This is direct observational evidence of Teleconnection. Not just climatological theory but observation.

A better answer

So what if we do the following? Rather than averaging all our stations together, instead we start out by looking at each station separately. We calculate its long term average over some suitable reference period. Then we recalculate every reading for that station as a difference from that reference period average. We are comparing every reading from that station against its own long term average. Instead of a series of temperatures for a station, we now have a series of ‘Temperature Anomalies’ for that station.  And then we repeat this for each individual station, using the same reference period to produce the long term average for each separate station.

Then, and only then, do we start calculating the Area Weighted Average of these Anomalies. We are now calculating the ‘Area Average of the Anomalies’ rather than the ‘Anomaly of the Area Averages’ – now there’s a mouthful. Think about this. We are averaging the changes, not averaging the absolute temperatures.

Does this give us a better result? In our imaginary ideal world where we have lots of stations, always reporting all the time, no missing readings, etc., then these two methods will give the same result.

The difference arises when we work in an imperfect world. Here is an example (for simplicity I am only doing simple averages here rather than area weighted averages):

Let's look at stations A to E. Let's say their individual long term reference average temperatures are:

A = 15, B = 10, C = 5, D = 20 & E = 25

Then for one day's data their individual readings are:

A = 15.8, B = 10.4, C = 5.7, D = 20.4 & E = 25.3

Using the simple Anomaly of Averages method from earlier we have:

(15.8+10.4+5.7+20.9+25.3)/5 - (15+10+5+20+25)/5 = 0.52

While using our Average of Anomalies method we get:

((15.8-15) + (10.4-10) + (5.7-5) + (20.4-20) + (25.3-25))/5 = 0.52

Exactly the same!

However, if we remove station C as in our earlier example, things look very different. Anomaly of Averages gives us:

(15.8+10.4+20.4+25.3)/4 - (15+10+5+20+25)/5 = 2.975 !!

While Average of Anomalies gives us:

((15.8-15) + (10.4-10) + (20.4-20) + (25.3-25))/4 = 0.475

Obviously both values don’t match what the correct value would be if station C were included, but the second method is much closer to the correct value. Bearing in mind that Teleconnection means that adjacent stations will have similar changes in anomaly anyway, this ‘Average of Anomalies’ method is much less sensitive to variations in station availability.

Now let’s consider how this approach could be used when looking at station histories over long periods of time. Consider 3 stations in ‘adjacent’ locations. A has readings from 1900 to 1960. B has reading from 1930 to 2000 and C has readings from 1970 to today.
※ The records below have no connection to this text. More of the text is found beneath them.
-- ==== Sys2Proof/Certificates/Slice0/Obligations.lean ====
section
/-! DEFINITION. The statements for the provers, from the numbered rules of spec/. -/

open Sys2Proof Sys2Proof.Machine

/-! ## Encoding -/

/-- Every instruction, with every value of every operand, decodes back from its encoding, and what stands
behind it on the ports is left there (30_encoding.md R59, R60, R64, R69). -/
def Obligations.DecodeOfEncode : Prop :=
  ∀ (i : Instr) (ws : List Word) (cs : List ConfigRecord),
    decode ((encode i).words ++ ws) ((encode i).records ++ cs) = .instr i ws cs

/-- What the decoder takes off the ports is exactly the encoding of the instruction it answers: no bit of
a command word is ignored (30_encoding.md R60, R64, R65). -/
def Obligations.DecodingLosesNothing : Prop :=
  ∀ (ws ws' : List Word) (cs cs' : List ConfigRecord) (i : Instr),
    decode ws cs = .instr i ws' cs' → ws = (encode i).words ++ ws' ∧ cs = (encode i).records ++ cs'

/-- No word belongs to two rows of the opcode table (30_encoding.md R64). -/
def Obligations.OpcodeRowsDoNotOverlap : Prop :=
  ∀ (w : Word) (r r' : OpcodeRow), r ∈ opcodeRows → r' ∈ opcodeRows →
    r.holds w = true → r'.holds w = true → r = r'

/-- Words written out from 30_encoding.md R64, one for each row of the table. -/
def Obligations.KnownWordsDecode : Prop :=
  decode [0x01300000, 0x00000064] [] = .instr (.setb 3 100) [] [] ∧
  decode [0x02000000] [] = .instr .update [] [] ∧
  decode [0x03300000] [] = .instr (.act 3 0) [] [] ∧
  decode [0x04020000] [] = .instr (.deact 2) [] [] ∧
  decode [0x05000000] [] = .instr .shutdown [] [] ∧
  decode [0x06100000] [] = .instr (.rdb 1) [] [] ∧
  decode [0x07000000] [] = .instr .rdfx [] [] ∧
  decode [0x10000000] [[]] = .instr (.init []) [] [] ∧
  decode [0x80300000] [] = .instr (.fire 3) [] [] ∧
  decode [0x81000000] [] = .instr .tickPulse [] [] ∧
  decode [0x81010000] [] = .instr .tickBlink [] [] ∧
  decode [0x81020000] [] = .instr .tickHeartbeat [] [] ∧
  decode [0x81030000] [] = .instr .tickRainbow [] []

/-- The pseudo-instructions and the example encodings of 30_encoding.md R72. -/
def Obligations.PseudoInstructionsExpand : Prop :=
  (∀ ch : AsmChannel,
    (AsmLine.off ch).command = (AsmLine.setb ch 0).command ∧
    (AsmLine.pulse ch).command = (AsmLine.act .pulse (some ch)).command ∧
    (AsmLine.off ch).command.map encode = some ⟨[0x01000000 ||| ch.field.setWidth 32 <<< 20, 0], []⟩ ∧
    (AsmLine.pulse ch).command.map encode = some ⟨[0x03000000 ||| ch.field.setWidth 32 <<< 20], []⟩) ∧
  AsmLine.blink.command = (AsmLine.act .blink none).command ∧
  AsmLine.heartbeat.command = (AsmLine.act .heartbeat none).command ∧
  AsmLine.rainbow.command = (AsmLine.act .rainbow none).command ∧
  AsmLine.blink.command.map encode = some ⟨[0x03010000], []⟩ ∧
  AsmLine.heartbeat.command.map encode = some ⟨[0x03020000], []⟩ ∧
  AsmLine.rainbow.command.map encode = some ⟨[0x03030000], []⟩ ∧
  (AsmLine.setb .w 100).command.map encode = some ⟨[0x01300000, 0x00000064], []⟩ ∧
  (AsmLine.act .pulse (some .w)).command.map encode = some ⟨[0x03300000], []⟩ ∧
  (AsmLine.deact .heartbeat).command.map encode = some ⟨[0x04020000], []⟩ ∧
  AsmLine.update.command.map encode = some ⟨[0x02000000], []⟩ ∧
  AsmLine.shutdown.command.map encode = some ⟨[0x05000000], []⟩ ∧
  (AsmLine.rdb .g).command.map encode = some ⟨[0x06100000], []⟩ ∧
  AsmLine.rdfx.command.map encode = some ⟨[0x07000000], []⟩ ∧
  ∀ cfg : ConfigRecord, (AsmLine.init cfg).command.map encode = some ⟨[0x10000000], [cfg]⟩

/-- A transport in bytes carries each word least significant byte first, and decodes as the words do
(20_memory.md R50). -/
def Obligations.BytesAreLittleEndian : Prop :=
  (∀ (w : Word) (j : Nat), j < 4 →
    (bytesOfWord w)[j]?.map BitVec.toNat = some (w.toNat / 2 ^ (8 * j) % 256)) ∧
  ∀ (ws : List Word) (cs : List ConfigRecord), decodeBytes (ws.flatMap bytesOfWord) cs = decode ws cs

/-! ## The agents and the step -/

/-- The host's turn runs the command its ports hold, past the words and the record it takes
(20_memory.md R52, 30_encoding.md R59). -/
def Obligations.StepRunsHostCommand : Prop :=
  ∀ (s : State) (a : Answers) (rest : List Action) (i : Instr) (ws : List Word) (cs : List ConfigRecord),
    s.fault = .none → s.agenda = .host a :: rest → decode s.cmdPort s.cfgPort = .instr i ws cs →
    i.isEvent = false →
    step s = exec i { s with agenda := rest, oracle := a, cmdPort := ws, cfgPort := cs }

/-- The timer unit's turn runs the event of a due timer (30_encoding.md R67, 10_state.md R31). -/
def Obligations.StepRunsDueEvent : Prop :=
  ∀ (s : State) (w : Word) (rest : List Action) (i : Instr) (id : TimerId),
    s.fault = .none → s.agenda = .event w :: rest → decode [w] [] = .instr i [] [] →
    eventTimer i = some id → (s.timer id).armed = true → (s.timer id).deadline ≤ s.nowNs →
    step s = exec i { s with agenda := rest }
A overlaps with B, B overlaps with C. But C doesn’t overlap with A. If our reference period is say 1930 – 1960, we can use the readings from A & B. But C doesn’t have any readings from our reference period. So how can we splice together A, B, & C to give a continuous record for this location?

Doesn’t this mean we can’t use C since we can’t reference it to out 1930-1960 baseline? And if we use a more recent reference period we lose A. Do we have to ignore C’s readings entirely? Surely that means that as the years roll by and the old stations disappear, eventually we will have no continuity to our record at all? That’s not good enough.

However there is a way we can ‘splice’ them together.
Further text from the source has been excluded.